Managing Auto Loader Resources


By:   |   Updated: 2021-09-01   |   Comments   |   Related: > Azure Databricks


Problem

Auto Loader is a Databricks-specific Spark resource that provides a data source called cloudFiles which is capable of advanced streaming capabilities. These capabilities include gracefully handling evolving streaming data schemas, tracking changing schemas through captured versions in ADLS gen2 schema folder locations, inferring schemas and/or defining schemas through schema hints. Auto Loader automatically creates an Event Grid subscription within a topic and there is an Azure limitation of 500 hundred subscriptions per topic. Since Auto Loader can be set up within Databricks by writing a few lines of code, how can we programmatically manage Auto Loader resources within a Databricks notebook?

Solution

Auto Loader automatically creates an Event Grid subscription and passes incoming files to a storage queue which is then read by a Databricks data frame via the cloudFiles source. The process of setting up Auto Loader involves running a few lines of code in a notebook after granting appropriate access to the necessary resources. Since there are numerous Azure Event Grid quotas and limits including 500 event subscriptions per topic, there are efficient methods of managing these subscriptions programmatically within a Databricks notebook to prevent some of these quotas and limits from being reached. In this article, you will learn about methods for managing Auto Loader resources. As a pre-requisite, ensure that you have created an Azure Data Lake Storage Account and container, loaded data into the container, created a Databricks Account, cluster and notebook, and ran the necessary Auto Loader cloudFiles scripts.

AutoLoaderFlow Auto Loader architectural flow diagram

Read a Stream

Once you register Auto Loader, run the spark.readStream command with the cloudFiles source, while accounting for the cloudfile and Additional options. This will setup a data frame which will begin listening for streaming data within the defined ADLS gen2 folder path.

ReadStream Script to read stream in Databricks

Here is the readStream code that you will need to run by pre-defining the cloudFiles options and storage location mount point.

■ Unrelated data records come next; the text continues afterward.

-- ==== Sys2Proof/Machine/Matrix.lean ====
section
/-! DEFINITION. The matrix array (04): instructions that issue on an M engine (R177 to R181), shapes and bubbles (R77, R78, R84),
tile-memory reads and mangers (R75, R81, R86, R116, R117), steps (R64, R75) and the checksum cells (R94). -/
namespace Sys2Proof.Machine

/-- Position of an M engine, and the fault of an access it makes (R353). -/
def Dev.mPos (d : Dev) (e : MEng) : Nat := d.posM e.yard.val e.idx.val
def Dev.mFault (d : Dev) (e : MEng) : FaultInfo :=
  { code := 9, detail := 0, yard := e.yard.val, kind := 0, pos := d.mPos e, unit := mNo e,
    stops := some (mNo e) }

/-- The array of an engine is fed and steps: it has not stopped (R38), and its position is not fenced (R112). -/
def Dev.arrayWorks (d : Dev) (e : MEng) : Bool := !d.isStopped (mNo e) && !d.cmdFenced e.yard.val 0 (d.mPos e)

/-! ## Loops and base registers -/

/-- A loop word issues: its body is the `len` words that follow (R178). The stream already stands at the first of them. -/
def Dev.openLoop (d : Dev) (n count len : Nat) : Dev :=
  match Tab.find d.sched.streams n with
  | none => d
  | some p => d.withSched fun s =>
      { s with streams := Tab.insert s.streams n { p with loops := (p.pc, p.pc + len - 1, count) :: p.loops } }

/-- MNOP (R180). -/
def execMnop (_e : MEng) (s : State) : Host.Outcome State Fault Refusal := s.upd fun _ d => d
/-- MLOOP (R178). -/
def execMloop (e : MEng) (count : BitVec 16) (len : BitVec 12) (s : State) : Host.Outcome State Fault Refusal :=
  s.upd fun _ d => d.openLoop (mNo e) (count.toNat + 1) (len.toNat + 1)
/-- MSETB (R179). -/
def execMsetb (e : MEng) (r : BitVec 3) (v : BitVec 32) (s : State) : Host.Outcome State Fault Refusal :=
  s.upd fun _ d => d.setMb e r.toNat v.toNat
/-- MADDB (R179). -/
def execMaddb (e : MEng) (r : BitVec 3) (v : BitVec 32) (s : State) : Host.Outcome State Fault Refusal :=
  s.upd fun _ d => d.setMb e r.toNat (d.mb e r.toNat + v.toNat)

/-! ## Shapes and time -/

/-- Current shape code (R77). -/
def Dev.shapeCode (d : Dev) (e : MEng) : Nat := d.getF fENG_MSTAT_SHAPE [e.yard.val, e.idx.val]

/-- Shape in force for deliveries: from RESHAPE + 32 the new one (R84). -/
def Dev.mangerShape (d : Dev) (e : MEng) : Shape :=
  match (d.m e).reshape with
  | some (st, c) => if d.sched.sc ≥ st + 32 then shapeOf c else shapeOf (d.shapeCode e)
  | none => shapeOf (d.shapeCode e)

/-- Shape of an MMA's steps, and the sc bubbles are counted from (R78, R84). -/
def Dev.stepShape (d : Dev) (e : MEng) (first : Nat) : Shape × Nat :=
  match (d.m e).reshape with
  | some (st, c) => if first ≥ st + 64 then (shapeOf c, st + 64) else (shapeOf (d.shapeCode e), (d.m e).count0)
  | none => (shapeOf (d.shapeCode e), (d.m e).count0)

/-- The sc of the non-bubble cycle `k` counted from `first` (R75, R78). -/
def cycleAt (period count0 first k : Nat) : Nat :=
  if period = 0 then first + k
  else
    let o := (first - count0) % (period + 1)
    let f := if o = period then first + 1 else first
    let o' := if o = period then 0 else o
    f + k + (o' + k) / period

/-- Non-bubble cycles from the first step to step `j` at cadence `n` (R75): the sc that follow the first step are numbered from 0, and
step `j` falls in the first k of them with ⌊(k + 1) n / 256⌋ = j (DEDUCED; log entry 37). -/
def stepCycle (n j : Nat) : Nat := ceilDiv (256 * j) n

def MmaRun.steps (r : MmaRun) : Nat := r.f.steps.toNat + 1
def MmaRun.lead (r : MmaRun) : Nat := r.f.lead.toNat + 17

/-- The sc of step `j` of an MMA. -/
def Dev.stepSc (d : Dev) (e : MEng) (r : MmaRun) (j : Nat) : Nat :=
  let (sh, c0) := d.stepShape e r.first
  cycleAt sh.period c0 r.first (stepCycle (r.f.cadence.toNat + 1) j)

/-- Cell rate in quarters of a K-step per step (Table 4-1), and of a pair (R73). -/
def rate4 (c : Nat) : Nat := if c = 0 then 1 else if c = 1 ∨ c = 2 then 4 else if c = 5 ∨ c = 6 then 16 else 8
def MmaRun.rate (r : MmaRun) : Nat := min (rate4 r.f.fmtRow.toNat) (rate4 r.f.fmtCol.toNat)
/-- K extent of an MMA (Table 4-2). -/
def MmaRun.depth (r : MmaRun) : Nat := r.steps * r.rate / 4

def execMma (e : MEng) (f : MmaF) (s : State) : Host.Outcome State Fault Refusal :=
  s.upd fun _ d =>
    let home := (d.mb e f.hbase.toNat + f.hoff.toNat) % 2 ^ 23
    let first := d.sched.sc + f.lead.toNat + 17 + d.latency 2
    let r : MmaRun := { f := f, home := home, first := first }
    let d1 := d.setM e { d.m e with mmas := (d.m e).mmas ++ [r] }
    d1.busyUntil (d1.stepSc e r (r.steps - 1))

/-- RESHAPE (R84). -/
def execReshape (e : MEng) (shape : BitVec 4) (s : State) : Host.Outcome State Fault Refusal :=
  s.upd fun _ d =>
    (d.setM e { d.m e with reshape := some (d.sched.sc, shape.toNat) }).busyUntil (d.sched.sc + 64)

/-- RESHAPE_COMPLETE: 64 sc on, the array is in its new shape (R84, Table 4-12). -/
def execReshapeComplete (e : MEng) (s : State) : Host.Outcome State Fault Refusal :=
  s.upd fun _ d =>
    match (d.m e).reshape with
    | none => d
    | some (st, c) =>
      if !d.arrayWorks e || decide (d.sched.sc < st + 64) then d
      else (d.setM e { d.m e with reshape := none, count0 := st + 64 }).setF fENG_MSTAT_SHAPE [e.yard.val, e.idx.val] c

/-- Whether the present sc is a bubble of an engine that has not been counted (R78). While a RESHAPE occupies the array there is none
(DESIGN CHOICE; log entry 77). -/
def Dev.bubbleDue (d : Dev) (e : MEng) : Bool :=
  let m := d.m e
  let g := (shapeOf (d.shapeCode e)).period
  g ≠ 0 && d.arrayWorks e && m.reshape.isNone && d.sched.sc ≥ m.count0 && (d.sched.sc - m.count0) % (g + 1) = g && m.bubble ≠ d.sched.sc + 1

/-- BUBBLE (R78). -/
def execBubble (e : MEng) (s : State) : Host.Outcome State Fault Refusal :=
  s.upd fun _ d =>
    if d.bubbleDue e then
      (d.setM e { d.m e with bubble := d.sched.sc + 1 }).count .rENG_MBUBBLE [e.yard.val, e.idx.val] 1
    else d

/-! ## Tile-memory reads -/

/-- A home operand in tile memory (R81, R116, R117): its base, view, TRANS, lanes, K extent and format. -/
structure HomeArray where
  base : Nat
  swz : Bool
  trans : Bool
  lanes : Nat
  depth : Nat
  fmt : Nat
  deriving DecidableEq

/-- Element index of lane `m` and K-step `k`. -/
def HomeArray.index (h : HomeArray) (m k : Nat) : Nat :=
  let row := if h.trans then m else k
  let col := if h.trans then k else m
  if h.swz then swizzle (if h.trans then h.lanes else h.depth) row col
  else row * (if h.trans then h.depth else h.lanes) + col

/-- Where its block scales lie: of lane `m` in block `k` (R81); and the first byte after them. -/
def HomeArray.scaleBase (h : HomeArray) : Nat := up64 (h.base + fmtBytes h.fmt (h.lanes * h.depth))
def HomeArray.scaleOff (h : HomeArray) (m k : Nat) : Nat := h.scaleBase + k * up64 h.lanes + m
def HomeArray.stop (h : HomeArray) (scaled : Bool) : Nat :=
  if scaled then h.scaleBase + ceilDiv h.depth 32 * up64 h.lanes else h.base + fmtBytes h.fmt (h.lanes * h.depth)

/-- Steps of an engine that have yet to be taken before step `j` of an MMA. -/
def MState.stepsBefore (m : MState) (r : MmaRun) (j : Nat) : Nat :=
  ((m.mmas.takeWhile fun x => x ≠ r).map fun x => x.steps - x.taken).foldl (· + ·) 0 + (j - r.taken)

/-- A flit carries the lanes of a manger for step `j` of an MMA (R107): the entries that the manger holds, those of tile reads under way and
those that flits bring by that step reach so far. -/
def Dev.carried (d : Dev) (e : MEng) (r : MmaRun) (row : Bool) (j g : Nat) : Bool :=
  let m := d.m e
  let held := (Tab.get [] m.mangers ((if row then 0 else 512) + g)).length
  let reads := (m.reads.filter fun x => x.row == row && x.groups.any fun q => q.1 = g).length
  decide (m.stepsBefore r j < held + reads + d.stepsToCome e.yard.val e.idx.val row g r.rate (d.stepSc e r j))

/-- The groups of an edge that the tile read of step `j` serves: all of a TILE edge, those that no flit carries of a RING edge
(R107). -/
def Dev.tileGroups (d : Dev) (e : MEng) (r : MmaRun) (sh : Shape) (row : Bool) (j : Nat) : List Nat :=
  let n := sh.paddocks * (if row then sh.rows else sh.cols) / 16
  if if row then r.f.srcRow else r.f.srcCol then (List.range n).filter fun g => !d.carried e r row j g
  else List.range n

/-- The array that serves an edge in the paddock of manger `g`, with the place of the manger's first lane in it and whether block scales
come with it: the home operand; after it the lanes of the other edge that no flit carries (R107). Where both edges are TILE, the row
operand is the home operand, read with TRANS = 0, and the column operand follows it in the same way as lanes that no flit
carries, read with the MMA's TRANS (R114, Table 6-1; DEDUCED, log entry 27). -/
def Dev.homeArray (d : Dev) (e : MEng) (r : MmaRun) (sh : Shape) (row : Bool) (j g : Nat) : HomeArray × Nat × Bool :=
  let per := (if row then sh.rows else sh.cols) / 16
  let p := g / per
  let homeRow := !r.f.srcRow
  let fmtH := if homeRow then r.f.fmtRow.toNat else r.f.fmtCol.toNat
  let sclH := if homeRow then r.f.sclRow else r.f.sclCol
  let lanesH := if homeRow then sh.rows else sh.cols
  let both := !r.f.srcRow && !r.f.srcCol
  let h : HomeArray :=
    { base := r.home % 2 ^ 22 + p * r.f.stride.toNat, swz := bit r.home 22, trans := !both && r.f.trans, lanes := lanesH,
      depth := r.depth, fmt := fmtH }
  if row = homeRow then (h, (g - p * per) * 16, sclH)
  else
    let mine := (d.tileGroups e r sh row j).filter fun x => x / per = p
    let h' : HomeArray :=
      { h with base := up64 (h.stop sclH), trans := r.f.trans, lanes := 16 * mine.length,
               fmt := if row then r.f.fmtRow.toNat else r.f.fmtCol.toNat }
    (h', 16 * mine.idxOf g, if row then r.f.sclRow else r.f.sclCol)

/-- K-steps that step `j` takes, and in FP32 which byte of its element (R73). -/
def MmaRun.kSteps (r : MmaRun) (j : Nat) : List Nat :=
  if r.rate < 4 then [j / 4] else (List.range (r.rate / 4)).map fun i => j * (r.rate / 4) + i

/-- A step's bits of one lane from its elements: ascending K-steps, or the byte of an FP32 element (R73). -/
def MmaRun.laneBits (r : MmaRun) (j fmt : Nat) (els : List Nat) : Nat :=
  if r.rate < 4 then nth 0 els 0 / 256 ^ (j % 4) % 256
  else els.foldr (fun v acc => v + acc * 2 ^ fmtBits fmt) 0

/-- Whether a block of 32 K-steps begins in step `j` (R81). -/
def MmaRun.blockStarts (r : MmaRun) (j : Nat) : Bool :=
  (r.rate ≥ 4 || j % 4 = 0) && (nth 1 (r.kSteps j) 0) % 32 = 0

/-- Blocks of 32 × 32 elements that one access of the transposed-block path reads (R206), and the rows of each in an sc. -/
def blocksPerSc (fmt : Nat) : Nat :=
  let w := fmtBits fmt
  if w ≥ 16 then 1 else if w = 4 then 4 else 2

/-- First offsets of the rows a block of a swizzled operand occupies (R206). -/
def HomeArray.blockRows (h : HomeArray) (lane32 k32 : Nat) : List Nat :=
  let b := if h.trans then k32 * (h.lanes / 32) + lane32 else lane32 * (h.depth / 32) + k32
  (List.range (2 * fmtBits h.fmt)).map fun i => h.base / 64 * 64 + 64 * (2 * fmtBits h.fmt * b + i)

/-- Rows that the read of step `j` presents for one array (R79, R88, R206; log entry 76). A plain operand gives the rows of the step's
elements, each twice where the transposed path halves the supply. A swizzled one gives the blocks that serve the steps of a
window, the blocks of each 32 lanes in a step of their own, an FP32 block in two. -/
def HomeArray.rows (h : HomeArray) (r : MmaRun) (j : Nat) : List Nat :=
  let bytes := fmtBytes h.fmt h.lanes
  if !h.swz then
    let k := nth 0 (r.kSteps j) 0
    let lo := h.base + (if r.rate < 4 then k * bytes + j % 4 * (bytes / 4) else fmtBytes h.fmt (k * h.lanes))
    let n := if r.rate < 4 then bytes / 4 else fmtBytes h.fmt ((r.kSteps j).length * h.lanes)
    let rs := rowsOf 1 ((List.range (n / 64 + 2)).map fun i => min (lo + 64 * i) (lo + n - 1))
    if h.trans then rs.flatMap fun o => [o, o] else rs
  else
    let nb := blocksPerSc h.fmt
    let window := max 1 (128 * nb / max 1 r.rate)
    let at_ := j % window
    let halves := if fmtBits h.fmt = 32 then 2 else 1
    (List.range (h.lanes / 32)).flatMap fun lg => (List.range halves).flatMap fun half =>
      if (halves * lg + half) % window ≠ at_ then []
      else (List.range nb).flatMap fun b =>
        let k32 := nb * (j / window) + b
        if k32 ≥ ceilDiv h.depth 32 then []
        else
          let rs := h.blockRows lg k32
          if halves = 2 then (rs.drop (32 * half)).take 32 else rs
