/-- SET_POWER_LIMIT (R304). -/
def execSetPowerLimit (h : Hdr) (limit : BitVec 16) (flags : Byte) (s : State) : Host.Outcome State Fault Refusal :=
  s.upd fun _ d => d.command 0x21 h fun o d =>
    let board := bit flags.toNat 0
    if limit.toNat < 500 ∨ limit.toNat > 3000 ∨ flags.toNat ≥ 2 ∨ (board ∧ h.src ≠ .sideband) then d.complete o .badParam 0
    else
      (if board then d.setF fCLK_PL_BOARD_CAP [] limit.toNat else d.setF fCLK_PL_LIMIT [] limit.toNat).watchPower.complete o .ok 0

def Dev.powerStretchDue (d : Dev) : Bool :=
  d.up && d.overLimit && !d.sched.hold.held && d.clocks.inSc == d.inSc && d.clocks.powerGroup ≠ d.windowNow / 64

/-- POWER_STRETCH (R305): one period in every 64 sc, skipped where the region stretched in the 31 sc before. -/
def execPowerStretch (s : State) : Host.Outcome State Fault Refusal :=
  s.upd fun _ d =>
    if !d.powerStretchDue then d
    else
      ((List.range 16).foldl (fun d r => if d.justStretched r then d else d.stretch r) d).mapClocks fun c =>
        { c with powerGroup := d.windowNow / 64 }

/-- At least `ms` milliseconds have passed since an instant (R42). -/
def Dev.since (d : Dev) (t : Option Nat) (ms : Nat) : Bool :=
  match t with
  | some t => decide (d.sched.ref ≥ t + ms * 800000 * 9)
  | none => false

/-- No change is pending, so that a loop may start one. -/
def Dev.loopFree (d : Dev) : Bool := d.clocks.change.isNone

def Dev.stepDownDue (d : Dev) : Bool :=
  d.overLimit && d.since d.clocks.powerSince 1 && (d.clocks.lastDown.isNone || d.since d.clocks.lastDown 10) && d.loopFree &&
    decide (d.getF fCLK_OP_LOOP [] < 4)

/-- POWER_LIMIT_STEP_DOWN (R305). -/
def execPowerLimitStepDown (s : State) : Host.Outcome State Fault Refusal :=
  s.upd fun _ d =>
    if d.stepDownDue then (d.mapClocks fun c => { c with lastDown := some d.sched.ref }).setLoop (d.getF fCLK_OP_LOOP [] + 1) else d

def Dev.stepUpDue (d : Dev) : Bool :=
  d.since d.clocks.lowSince 100 && d.loopFree && !d.flag fCLK_THERM_THROTTLING [] &&
    decide (d.getF fCLK_OP_LOOP [] > d.getF fCLK_OP_REQ []) && !d.loopOff

/-- POWER_LIMIT_STEP_UP (R305). -/
def execPowerLimitStepUp (s : State) : Host.Outcome State Fault Refusal :=
  s.upd fun _ d =>
    if d.stepUpDue then (d.mapClocks fun c => { c with lowSince := some d.sched.ref }).setLoop (d.getF fCLK_OP_LOOP [] - 1) else d

/-- With LOOP_OFF, LOOP rises to REQ unless the thermal loop holds it (Table 15-12). -/
def Dev.loopOffRise (d : Dev) : Dev :=
  if d.loopOff && !d.flag fCLK_THERM_THROTTLING [] && decide (d.getF fCLK_OP_LOOP [] > d.getF fCLK_OP_REQ []) then
    d.setLoop (d.getF fCLK_OP_REQ [])
  else d

/-! ## Temperature -/

def Dev.junction (d : Dev) : Int := signed 8 (d.getF fCLK_THERM_TJ_MAX [])

/-- Too hot: the junction above THROTTLE_C, or a stack or module above 95 °C (R224, R306). -/
def Dev.hot (d : Dev) : Bool := decide (d.junction > (d.getF fCLK_THERM_THROTTLE_C [] : Int)) || d.flag fCLK_THERM_MEM_HOT []

/-- Cool again, 5 °C below both thresholds. -/
def Dev.cool (d : Dev) : Bool :=
  decide (d.junction ≤ (d.getF fCLK_THERM_THROTTLE_C [] : Int) - 5) &&
    (List.range 20).all fun u => decide (signed 8 (d.getF fMEM_STAT_TEMP [u]) ≤ 90)

def Dev.thermalDue (d : Dev) : Bool :=
  d.up && (if d.hot then (d.clocks.lastThermal.isNone || d.since d.clocks.lastThermal 10) else
    d.flag fCLK_THERM_THROTTLING [] && d.cool)

/-- THERMAL_THROTTLE_STEP (R306): every 10 ms while too hot; cool again, the request is released. -/
def execThermalThrottleStep (s : State) : Host.Outcome State Fault Refusal :=
  s.upd fun _ d =>
    if !d.thermalDue then d
    else if d.hot then
      let d1 := (d.setF fCLK_THERM_THROTTLING [] 1).mapClocks fun c => { c with lastThermal := some d.sched.ref, lowSince := none }
      if d1.getF fCLK_OP_LOOP [] < 4 && d1.loopFree then d1.setLoop (d1.getF fCLK_OP_LOOP [] + 1) else d1
    else ((d.setF fCLK_THERM_THROTTLING [] 0).mapClocks fun c => { c with lastThermal := none }).watchPower.loopOffRise

end Sys2Proof.Machine
end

df = (spark.readStream.format("cloudFiles")
      .options(**cloudfile)
      .options(**AdditionalOptions)
      .load("/mnt/raw/Customer_stream/"))

For the purpose of visualizing the data, run the following df.display() command to get an understanding of the structure of the data that is being streamed into the data frame.

DisplayReadStream Display the read stream in databricks

Write a Stream

One of the advantages of Auto Loader is that you have the capability of writing the stream as Delta format. Note that Auto Loader is currently an append only output mode. The code listed in the figure below will append the incoming Auto Loader stream to the defined location in Delta format. Once the code is run, notice that is will generate an ID. This ID is the unique identifier of the writeStream query. Keep track of this ID which you will use to keep track of the Auto Loader resource management process along the way.

WriteStream Script to write stream in Databricks

Here is the code that you will need to run to append the data stream in Delta format to the defined location.

StreamDf = (df.writeStream
.format("delta")
.trigger(once=True)
.outputMode("append")
.option("checkpointLocation", "/mnt/raw/Customer_stream/_checkpoint/")
.start("/mnt/raw/Customer_stream/data/")
           )

Once you read and write the streaming data into Delta format in ADLS gen2, you can begin to view and manage the Auto Loader resources programmatically.

Manage Auto Loader Resources

The following code will provide metrics about the streaming data frame. Please continue to note the unique ID of this particular query which we will continue to track through this process of managing auto loader resources.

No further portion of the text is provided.